A separate world from the rest of the house, the kitchen was not designed for living in but simply for work. It was a place destined to the servants and family members hardly ventured in it. In Agatha Christie’s country houses, the kitchen corresponds to the safest place, where murders never occur (
Maida and Spornick 1982, p. 184). It occupies a peripheral position compared to the other rooms of the house and is usually dwelled by the servants, who always play a very marginal role in Christie’s narratives. The sanctity of this place is never violated by unscrupulous murderers and the tragic events of the household do not affect the rituals of breakfast and dinners. For Christie food is a fundamental part of the setting and, at the same time, it is a constant factor of her narratives. Food, according to Larmouth, “serves an important function in giving a sense of reality” (
Larmouth 1972, p. 3) and in many cases, a sense of normalcy and domesticity.

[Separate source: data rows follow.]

/-- R115: FRQ_INC adds one to one counter, invalidates the tree and answers the new count; at 2^32 - 1 it fails, and neither
the counter nor the tree changes. -/
def Obligations.FrqIncCountsOneSymbol : Prop :=
  ∀ (s : State) (sym : Byte), Memory.wf s.mem →
    ((s.freq sym.toNat).toNat ≠ 2 ^ 32 - 1 → ∃ t, exec (.frqInc sym) s = .next t ∧
      succeeded s t ((s.freq sym.toNat).toNat + 1) ∧ (t.freq sym.toNat).toNat = (s.freq sym.toNat).toNat + 1 ∧
      treeCleared t ∧ t.node = s.node ∧ t.lut = s.lut ∧ t = { withTree (recorded s t) t with mem := t.mem } ∧
      sameOutside (0x01000 + 4 * sym.toNat) (0x01000 + 4 * sym.toNat + 4) s t) ∧
    ((s.freq sym.toNat).toNat = 2 ^ 32 - 1 → failsAlone (.frqInc sym) s 4 0)

/-- FRQ_CLEAR and then FRQ_INC of each symbol of IN leaves the same FREQ as FRQ_COUNT, whose counters sum to IN_LEN. -/
def Obligations.StepwiseCountingEqualsFrqCount : Prop :=
  ∀ s : State, Memory.wf s.mem → s.csr.inLen.toNat ≤ 4096 → ∃ t u, exec .frqCount s = .next t ∧
    runCommands (.frqClear :: (input s).map .frqInc) s = .next u ∧ (∀ v, v < 256 → u.freq v = t.freq v) ∧
    ((List.range 256).map fun v => (t.freq v).toNat).sum = s.csr.inLen.toNat

/-! ### The tree builder -/

/-- HUF_BUILD succeeds with the number k of present symbols, sets NSYM, NODE_CNT, ROOT and TREE_VALID for a tree of k leaves,
puts the walker at the root, and leaves every memory and every other register. -/
def Obligations.HufBuildSetsTheTreeRegisters : Prop :=
  ∀ s : State, ∃ t, exec .hufBuild s = .next t ∧ succeeded s t (distinctCount s) ∧ t.csr.treeValid = true ∧
    t.csr.nsym.toNat = distinctCount s ∧ t.csr.nodeCnt.toNat = 2 * distinctCount s - 1 ∧
    t.node.length = 2 * distinctCount s - 1 ∧
    t.csr.root = (if distinctCount s = 0 then 0x1FF#9 else BitVec.ofNat 9 (2 * distinctCount s - 2)) ∧
    t.csr.decNode = t.csr.root ∧ t.csr.decLen = 0 ∧ t = withTree (recorded s t) t

/-- The same FREQ always yields the same NODE, LUT, NSYM, NODE_CNT and ROOT. -/
def Obligations.TreeDependsOnFreqAlone : Prop :=
  ∀ s u : State, (∀ v, v < 256 → s.freq v = u.freq v) → ∃ t w, exec .hufBuild s = .next t ∧ exec .hufBuild u = .next w ∧
    t.node = w.node ∧ t.lut = w.lut ∧ t.csr.nsym = w.csr.nsym ∧ t.csr.nodeCnt = w.csr.nodeCnt ∧ t.csr.root = w.csr.root ∧
    t.csr.result0 = w.csr.result0

/-- The leaves stand first, in ascending order of their symbols, with their counts as weights; every other node has two
different children with smaller indices, no symbol, the exact sum of their weights and the smaller of their minsyms; every
node but the root is the child of exactly one node. -/
def Obligations.TreeIsStrictlyBinary : Prop :=
  ∀ s t : State, exec .hufBuild s = .next t →
    (∀ i v : Nat, ((List.range 256).filter fun v => decide (s.freq v ≠ 0))[i]? = some v →
      t.node[i]? = some (Node.mk ((s.freq v).setWidth 40) 0x1FF#9 0x1FF#9 (BitVec.ofNat 8 v) (BitVec.ofNat 8 v) true)) ∧
    (∀ j n, distinctCount s ≤ j → t.node[j]? = some n → n.leaf = false ∧ n.sym = 0 ∧ n.left ≠ n.right ∧
      n.left.toNat < j ∧ n.right.toNat < j ∧
      n.weight.toNat = (t.nodeAt n.left).weight.toNat + (t.nodeAt n.right).weight.toNat ∧
      n.minsym.toNat = min (t.nodeAt n.left).minsym.toNat (t.nodeAt n.right).minsym.toNat) ∧
    (∀ i, i + 1 < t.node.length →
      ∃! j, ∃ n, distinctCount s ≤ j ∧ t.node[j]? = some n ∧ (n.left.toNat = i ∨ n.right.toNat = i))

/-- Every merge takes the two nodes of least key (weight, minsym) among those without a parent yet, the least one as the left
child. -/
def Obligations.EachMergeTakesTheTwoLeastKeys : Prop :=
  ∀ (s t : State) (j : Nat) (n : Node), exec .hufBuild s = .next t → distinctCount s ≤ j → t.node[j]? = some n →
    keyLt (t.nodeAt n.left) (t.nodeAt n.right) = true ∧
      ∀ (i : Nat) (m : Node), i < j → t.node[i]? = some m →
        (∀ (q : Nat) (r : Node), distinctCount s ≤ q → q ≤ j → t.node[q]? = some r → r.left.toNat ≠ i ∧ r.right.toNat ≠ i) →
        keyLt (t.nodeAt n.right) m = true

/-- R124 and R125: the empty table has an empty tree in which any bit is CorruptStream; one present symbol has a tree of one
leaf and the code "0". -/
def Obligations.EmptyAndSingleSymbolTrees : Prop :=
  ∀ s t : State, exec .hufBuild s = .next t →
    (distinctCount s = 0 → t.csr.nsym = 0 ∧ t.csr.nodeCnt = 0 ∧ t.csr.root = 0x1FF#9 ∧ t.csr.treeValid = true ∧
      (∀ v, (t.lutAt v).len = 0) ∧ ∀ b, failsAlone (.hufDecbit b) t 1 0) ∧
    (∀ sym : Byte, distinctCount s = 1 → s.freq sym.toNat ≠ 0 → t.csr.nsym = 1 ∧ t.csr.nodeCnt = 1 ∧ t.csr.root = 0 ∧
      (t.nodeAt t.csr.root).leaf = true ∧ (t.nodeAt t.csr.root).sym = sym ∧ codeBits (t.lutAt sym) = [false])

/-- Every present symbol has a code of 1 to 255 bits, every absent one none; the code of a symbol is the root-to-leaf path of
its leaf, 0 left and 1 right; and no code is a prefix of another. -/
def Obligations.CodesArePrefixFreePaths : Prop :=
  ∀ s t : State, exec .hufBuild s = .next t →
    (∀ sym : Byte, s.freq sym.toNat = 0 → t.lutAt sym = ⟨0, 0⟩) ∧
    (∀ sym : Byte, s.freq sym.toNat ≠ 0 → 1 ≤ (t.lutAt sym).len.toNat ∧ (t.lutAt sym).len.toNat ≤ 255 ∧
      (2 ≤ distinctCount s → ∃ i, walk t.node t.csr.root (codeBits (t.lutAt sym)) = some i ∧
        (t.nodeAt i).leaf = true ∧ (t.nodeAt i).sym = sym)) ∧
    (∀ a b : Byte, s.freq a.toNat ≠ 0 → s.freq b.toNat ≠ 0 → a ≠ b →
      ¬ codeBits (t.lutAt a) <+: codeBits (t.lutAt b))

/-- The Kraft equality: the sum of 2^-len over the present symbols is 1 for two symbols or more, and 1/2 for one (here in
units of 2^-255). -/
def Obligations.KraftEquality : Prop :=
  ∀ s t : State, exec .hufBuild s = .next t →
    (2 ≤ distinctCount s → (((List.range 256).filter fun v => decide (s.freq v ≠ 0)).map fun v =>
      2 ^ (255 - (t.lutAt (BitVec.ofNat 8 v)).len.toNat)).sum = 2 ^ 255) ∧
    (distinctCount s = 1 → (((List.range 256).filter fun v => decide (s.freq v ≠ 0)).map fun v =>
      2 ^ (255 - (t.lutAt (BitVec.ofNat 8 v)).len.toNat)).sum = 2 ^ 254)

/-! ### The Huffman codec -/

/-- HUF_ENCODE leaves the histogram of IN in FREQ, the tree of that FREQ, and in BITBUF the codes of IN one after the
other; BIT_LEN, the result, is the sum of count times code length; bits at and beyond BIT_LEN keep their values. With IN_LEN
over 4096 it fails and nothing changes. -/
def Obligations.HufEncodeWritesTheCodesOfTheInput : Prop :=
  ∀ s : State, Memory.wf s.mem →
    (s.csr.inLen.toNat ≤ 4096 → ∃ t, exec .hufEncode s = .next t ∧ succeeded s t t.csr.bitLen.toNat ∧
      (∀ v, v < 256 → (t.freq v).toNat = (input s).count (BitVec.ofNat 8 v)) ∧
      t.csr.treeValid = true ∧ t.treeOk ∧ t.csr.decNode = t.csr.root ∧ t.csr.decLen = 0 ∧
      bitsOf t t.csr.bitLen.toNat = (input s).flatMap (fun b => codeBits (t.lutAt b)) ∧
      t.csr.bitLen.toNat =
        ((List.range 256).map fun v => (t.freq v).toNat * (t.lutAt (BitVec.ofNat 8 v)).len.toNat).sum ∧
      (∀ i, t.csr.bitLen.toNat ≤ i → bitRead t i = bitRead s i) ∧
      t = { withTree (recorded s t) t with
            mem := t.mem, trace := t.trace,
            csr := { (withTree (recorded s t) t).csr with bitLen := t.csr.bitLen } } ∧
      ∀ a, (a < 0x01000 ∨ 0x01400 ≤ a) → (a < bitBufLo ∨ bitBufHi ≤ a) → Memory.get t.mem a = Memory.get s.mem a) ∧
    (4096 < s.csr.inLen.toNat → failsAlone .hufEncode s 4 0)

/-- R134: HUF_PUTSYM fails, in this order, without a tree, for a symbol without a code, and where the code would pass the
buffer, changing nothing; otherwise it appends the code's bits at BIT_LEN, keeps every other bit, and answers the length. -/
def Obligations.HufPutsymAppendsOneCode : Prop :=
  ∀ (s : State) (sym : Byte), Memory.wf s.mem →
    (s.csr.treeValid = false → failsAlone (.hufPutsym sym) s 6 0) ∧
    (s.csr.treeValid = true → (s.lutAt sym).len = 0 → failsAlone (.hufPutsym sym) s 3 0) ∧
    (s.csr.treeValid = true → (s.lutAt sym).len ≠ 0 → 2 ^ 20 < s.csr.bitLen.toNat + (s.lutAt sym).len.toNat →
      failsAlone (.hufPutsym sym) s 4 0) ∧
    (s.csr.treeValid = true → (s.lutAt sym).len ≠ 0 → s.csr.bitLen.toNat + (s.lutAt sym).len.toNat ≤ 2 ^ 20 →
      ∃ t, exec (.hufPutsym sym) s = .next t ∧ succeeded s t (s.lutAt sym).len.toNat ∧
        t.csr.bitLen.toNat = s.csr.bitLen.toNat + (s.lutAt sym).len.toNat ∧
        (∀ j, j < (s.lutAt sym).len.toNat → bitRead t (s.csr.bitLen.toNat + j) = (s.lutAt sym).code.getLsbD j) ∧
        (∀ i, (i < s.csr.bitLen.toNat ∨ t.csr.bitLen.toNat ≤ i) → bitRead t i = bitRead s i) ∧
        t = { recorded s t with mem := t.mem, trace := t.trace,
                                csr := { (recorded s t).csr with bitLen := t.csr.bitLen } } ∧
        sameOutside bitBufLo bitBufHi s t)

/-- With two present symbols or more, HUF_DECODE emits what the buffer algorithm of AXC emits for the table derived from FREQ:
all its symbols into OUT where they fit, success where no bits are left over, CorruptStream at BIT_LEN otherwise;
CapacityExceeded at the bit that completes symbol number 4097. -/
def Obligations.HufDecodeIsTheBufferAlgorithm : Prop :=
  ∀ s : State, Memory.wf s.mem → s.csr.bitLen.toNat ≤ 2 ^ 20 → 2 ≤ distinctCount s →
    ∃ t, exec .hufDecode s = .next t ∧ t.csr.treeValid = true ∧ t.treeOk ∧
      t = { withTree (withWalker (recorded s t) t) t with mem := t.mem, trace := t.trace } ∧
      sameOutside (outAddr 0) (outAddr t.csr.outLen.toNat) s t ∧
      ((bufferDecode (freqCode s) [] (bitsOf s s.csr.bitLen.toNat)).1.length ≤ 4096 →
        t.outSlice 0 t.csr.outLen.toNat = (bufferDecode (freqCode s) [] (bitsOf s s.csr.bitLen.toNat)).1 ∧
        t.csr.decNode = t.csr.root ∧ t.csr.decLen = 0 ∧
        ((bufferDecode (freqCode s) [] (bitsOf s s.csr.bitLen.toNat)).2 = [] → succeeded s t t.csr.outLen.toNat) ∧
        ((bufferDecode (freqCode s) [] (bitsOf s s.csr.bitLen.toNat)).2 ≠ [] → failed t 1 s.csr.bitLen.toNat)) ∧
      (4096 < (bufferDecode (freqCode s) [] (bitsOf s s.csr.bitLen.toNat)).1.length →
        ∃ i, i < s.csr.bitLen.toNat ∧ failed t 4 i ∧
          (bufferDecode (freqCode s) [] (bitsOf s i)).1.length = 4096 ∧
          (bufferDecode (freqCode s) [] (bitsOf s (i + 1))).1.length = 4097 ∧
          t.outSlice 0 t.csr.outLen.toNat = (bufferDecode (freqCode s) [] (bitsOf s i)).1)

/-- HUF_DECODE with BIT_LEN over the buffer changes nothing. Otherwise, for every table, it leaves a valid tree of FREQ and
writes OUT, OUT_LEN and the tree and walker registers alone. Without symbols the first bit is CorruptStream; with one symbol
each 0 bit is that symbol, the first 1 bit is CorruptStream, and 4097 zero bits are one symbol too many. -/
def Obligations.HufDecodeOfDegenerateTables : Prop :=
  ∀ s : State, Memory.wf s.mem →
    (2 ^ 20 < s.csr.bitLen.toNat → failsAlone .hufDecode s 4 0) ∧
    (s.csr.bitLen.toNat ≤ 2 ^ 20 → ∃ t, exec .hufDecode s = .next t ∧ t.csr.treeValid = true ∧ t.treeOk ∧
      t = { withTree (withWalker (recorded s t) t) t with mem := t.mem, trace := t.trace } ∧
      sameOutside (outAddr 0) (outAddr t.csr.outLen.toNat) s t ∧
      (distinctCount s = 0 → t.csr.outLen = 0 ∧ (s.csr.bitLen.toNat = 0 → succeeded s t 0) ∧
        (s.csr.bitLen.toNat ≠ 0 → failed t 1 0)) ∧
      ∀ sym : Byte, distinctCount s = 1 → s.freq sym.toNat ≠ 0 →
        (s.csr.bitLen.toNat ≤ 4096 → (∀ i, i < s.csr.bitLen.toNat → bitRead s i = false) →
          succeeded s t s.csr.bitLen.toNat ∧ t.outSlice 0 t.csr.outLen.toNat = List.replicate s.csr.bitLen.toNat sym) ∧
        (∀ i, i < s.csr.bitLen.toNat → i ≤ 4096 → bitRead s i = true → (∀ j, j < i → bitRead s j = false) →
          failed t 1 i ∧ t.outSlice 0 t.csr.outLen.toNat = List.replicate i sym) ∧
        (4096 < s.csr.bitLen.toNat → (∀ j, j ≤ 4096 → bitRead s j = false) →
          failed t 4 4096 ∧ t.outSlice 0 t.csr.outLen.toNat = List.replicate 4096 sym))

/-- R136: HUF_DECBIT fails without a tree, on a dead-path bit, and where a symbol completes with OUT full, changing nothing;
otherwise the bit leads to a leaf, whose symbol is appended to OUT with the walker back at the root, or one node down. -/
def Obligations.HufDecbitStepsTheWalker : Prop :=
  ∀ (s : State) (b : Bool), Memory.wf s.mem →
    (s.csr.treeValid = false → failsAlone (.hufDecbit b) s 6 0) ∧
    (s.csr.treeValid = true → (s.csr.nsym = 0 ∨ (s.csr.nsym = 1 ∧ b = true)) → failsAlone (.hufDecbit b) s 1 0) ∧
    (s.csr.treeValid = true → s.csr.nsym ≠ 0 → s.csr.nsym ≠ 1 →
      (s.nodeAt (childOf (s.nodeAt s.csr.decNode) b)).leaf = false →
      ∃ t, exec (.hufDecbit b) s = .next t ∧ succeeded s t 0 ∧ t.csr.decNode = childOf (s.nodeAt s.csr.decNode) b ∧
        t.csr.decLen = s.csr.decLen + 1 ∧ t.csr.outLen = s.csr.outLen ∧ t = withWalker (recorded s t) t) ∧
    (∀ sym : Byte, s.csr.treeValid = true →
      ((s.csr.nsym = 1 ∧ b = false ∧ (s.nodeAt s.csr.root).sym = sym) ∨
        (s.csr.nsym ≠ 0 ∧ s.csr.nsym ≠ 1 ∧ (s.nodeAt (childOf (s.nodeAt s.csr.decNode) b)).leaf = true ∧
          (s.nodeAt (childOf (s.nodeAt s.csr.decNode) b)).sym = sym)) →
      (4096 ≤ s.csr.outLen.toNat → failsAlone (.hufDecbit b) s 4 0) ∧
      (s.csr.outLen.toNat < 4096 → ∃ t, exec (.hufDecbit b) s = .next t ∧ succeeded s t (0x100 + sym.toNat) ∧
        t.outSym s.csr.outLen.toNat = sym ∧ t.csr.outLen.toNat = s.csr.outLen.toNat + 1 ∧ t.csr.decNode = s.csr.root ∧
        t.csr.decLen = 0 ∧ t = { withWalker (recorded s t) t with mem := t.mem, trace := t.trace } ∧
        sameOutside (outAddr s.csr.outLen.toNat) (outAddr s.csr.outLen.toNat + 1) s t))

/-- R137: HUF_DECEND fails without a tree; mid-code it reports CorruptStream with the number of trailing bits; it succeeds at
the root; with a tree the walker is at the root afterwards in both cases, and nothing else changes. -/
def Obligations.HufDecendChecksTheEnd : Prop :=
  ∀ s : State,
    (s.csr.treeValid = false → failsAlone .hufDecend s 6 0) ∧
    (s.csr.treeValid = true → ∃ t, exec .hufDecend s = .next t ∧ t.csr.decNode = s.csr.root ∧ t.csr.decLen = 0 ∧
      t.csr.outLen = s.csr.outLen ∧ t = withWalker (recorded s t) t ∧
      (s.csr.decLen = 0 → succeeded s t 0) ∧ (s.csr.decLen ≠ 0 → failed t 1 s.csr.decLen.toNat))

/-- HUF_ENCODE and then HUF_DECODE gives the input back; the empty input gives no bits, and the only symbol of an input
gets the code "0". -/
def Obligations.HuffmanRoundTrip : Prop :=
  ∀ s : State, Memory.wf s.mem → s.csr.inLen.toNat ≤ 4096 → ∃ t u, exec .hufEncode s = .next t ∧
    exec .hufDecode t = .next u ∧ succeeded t u s.csr.inLen.toNat ∧ u.csr.outLen.toNat = s.csr.inLen.toNat ∧
    (∀ i, i < s.csr.inLen.toNat → u.outSym i = s.inSym i) ∧ (s.csr.inLen = 0 → t.csr.bitLen = 0) ∧
    ((input s).toFinset.card = 1 → ∀ b ∈ input s, codeBits (t.lutAt b) = [false])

The proper English breakfast and the ceremony of the afternoon tea with biscuits, milk, and honey, are often described within her novels underlining Christie’s preoccupation with notions of England and Englishness. These traditional rituals continue undisturbed and many characters refuse to speak of murder during mealtimes. It is not accidental that Christie’s detectives and criminals are often described while drinking tea or eating delicious cakes. However, Christie reminds us that food can be easily deprived of its vital force and altered into a murder weapon. When this is the case, food becomes a vehicle for poison and loses its traditional cultural symbolism of safety and domesticity (
Baucekova 2014, p. 39). The author’s fascination for food accompanies the reader throughout Christie’s vast collection of detective fiction. For the detectives and the readers food provides a temporary relief from the uncertainties and vulnerabilities of human relationships, from the blood and chaos of murder and violence. The safe ritual of eating temporarily interrupts the investigation, increasing the suspense, as the detective transmutes the dining pause into an occasion to reflect about the occurrences. Furthermore, food humanizes the detectives and at the same time gives a sense of reality to the world they investigate.